/-- Place the blocks of one strand; none if one does not fit. -/
def placeStrand (x : Braid) (b k : Nat) (t : Strand) (user : List Byte) (n : Nat) : List (Nat × Nat) → State → Option State
  | [], s => some s
  | (i, core) :: r, s =>
    match findCode s t.code with
    | none => none
    | some cd =>
      let regs := codeRegs s t.code
      let lm := (cd.lmSize + 1023) / 1024 * 1024
      if (partCores s (ctxOf s x.ctx).part.val).contains core && !(tileWaits s core) && coreFits s core t.groups regs lm then
        placeStrand x b k t user n r (placeBlock core t.groups regs lm cd.entry (lineSync x)
          { id := 0, owner := .strand (fin' 15 b) k, ctx := x.ctx, part := (ctxOf s x.ctx).part, tier := 1, share := 0, index := i, nblock := n, core := 0, lmBase := 0
            lmSize := 0, code := t.code, cluster := none, rank := 0, bank0 := strandBank0 x b t user, banks := t.banks, texs := t.texs } s)
      else none

/-- Place all strands that run here, or none (R208). -/
def placeStrands (x : Braid) (b : Nat) : Nat → List (Strand × List Byte) → State → Option State
  | _, [], s => some s
  | k, (t, user) :: r, s =>
    if !devHere s t.dev.toNat then placeStrands x b (k + 1) r s else
    let (cores, s) := if t.cores != 0 then (setBits t.cores, s) else bindCores x.ctx t.affinity.toNat t.affLen.toNat t.blocks s
    if cores.length ≠ t.blocks then none else
    match placeStrand x b k t user cores.length ((List.range cores.length).zip cores) s with
    | none => none
    | some s => placeStrands x b (k + 1) r s

/-- User constants of every strand (R214). -/
def strandUsers (w : Who) : List Strand → State → Rd (List (Strand × List Byte)) × State
  | [], s => (.ok [], s)
  | t :: r, s =>
    match (if t.cbSize = 0 then (Rd.ok [], s) else w.read t.cbuf.toNat t.cbSize .load s) with
    | (.ok u, s) =>
      (match strandUsers w r s with
       | (.ok l, s) => (.ok ((t, u) :: l), s)
       | (.fail st o, s) => (.fail st o, s)
       | (.stall, s) => (.stall, s))
    | (.fail st o, s) => (.fail st o, s)
    | (.stall, s) => (.stall, s)

/-- Is a knot of the braid on another device to which no route is up (R237, R572)? -/
def knotsCut (b : Nat) (knots : List Nat) (s : State) : Bool := knots.any fun o => routeDown s (knotPl b o s)

/-- BRAID_START (R227, R228, R259, R325). Knots that it could not reset over a link fault the braid, and the command completes with 0x0801
(R238, 17 R572). -/
def startBraidStart (c : Cmd) (s : State) : Go × State :=
  let b := fld (dw c.pkt 8) 3 0
  let x := braidOf s b
  let src := tabD s.gx.cams x.source.toNat {}
  if x.state != .free && x.ctx.val != cmdCtx c then (.ended 0x0123, s)
  else if !(x.state == .defined || x.state == .stopped || x.state == .faulted) then (.ended 0x0120, s)
  else if x.source != 0x0F && !(src.en && src.dest == 1) then (.ended 0x0150, s)
  else Rd.run (strandUsers c.who x.strands s) fun us s =>
    let knots := chanKnots x ++ [0x400]
    let s := abandonKnots b knots s
    let s := zeroKnots b knots s
    let s := noteSel b (selCount b s - 1) s
    let newest := selRec b (selCount b s - 1) s
    let s := putSelCount b 1 (putSelRec b 0 (leBytes 8 0 ++ newest.drop 8) s)
    let s := updBraid b (fun x => { x with admitted := 0, dropsPend := 0, overrun := 0, deadlineMiss := 0, posted := 0, lates := 0, refused := 0, satcount := 0
                                           maxlat := 0, unresHigh := 0, units := [], early := [], drained := false }) s
    match placeStrands x b 0 us s with
    | none => (.ended 0x0222, if x.deadlineMiss = 0 then s else icnPulse (32 + b) s)
    | some s =>
      let s := setBState b .running s
      if knotsCut b knots s then (.ended St.linkDown, braidFault b St.linkDown none s) else (.ended St.success, s)

/-! ### BRAID_STOP (R227, R229-R233) -/

def stopChecks (c : Cmd) (s : State) : Option Status :=
  let b := fld (dw c.pkt 8) 3 0
  let x := braidOf s b
  if sfiArmed s && requiredBraid s b then some St.safetyLocked
  else if x.state != .free && x.ctx.val != cmdCtx c then some 0x0123
  else if x.state == .free then some 0x0120
  else none

/-- BRAID_STOP DRAIN. -/
def startDrain (c : Cmd) (s : State) : Go × State :=
  let b := fld (dw c.pkt 8) 3 0
  match stopChecks c s with
  | some st => (.ended st, s)
  | none =>
    match (braidOf s b).state with
    | .running =>
      let s := updBraid b (fun x => { x with flush := bit (dw c.pkt 8) 6, drained := false, drainEnd := BitVec.ofNat 64 (s.now + pktTimeoutNs c.pkt) }) s
      (.running, setBState b .draining (updCmd c.id (fun y => { y with work := .drain (fin' 15 b) }) s))
    | .draining => (.running, updCmd c.id (fun y => { y with work := .drain (fin' 15 b) }) s)
    | _ => (.ended St.success, s)

/-- BRAID_STOP HALT. -/
def startHalt (c : Cmd) (s : State) : Go × State :=
  let b := fld (dw c.pkt 8) 3 0
  match stopChecks c s with
  | some st => (.ended st, s)
  | none =>
    if bActive (braidOf s b) then
      let s := haltBraid b .stopped s
      let s := if bit (dw c.pkt 8) 6 then flushMask (braidOf s b).outmask s else s
      (.ended St.success, endDrains b St.abandoned (updBraid b (fun x => { x with status := 0 }) s))
    else (.ended St.success, s)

» Task brief:
From the records above, print only the lines between the one holding "match findCode s t.code with" and the one holding "placeStrand x b k t user n", inclusive, exactly as they stand.

» Solution to this exercise:
    match findCode s t.code with
    | none => none
    | some cd =>
      let regs := codeRegs s t.code
      let lm := (cd.lmSize + 1023) / 1024 * 1024
      if (partCores s (ctxOf s x.ctx).part.val).contains core && !(tileWaits s core) && coreFits s core t.groups regs lm then
        placeStrand x b k t user n r (placeBlock core t.groups regs lm cd.entry (lineSync x)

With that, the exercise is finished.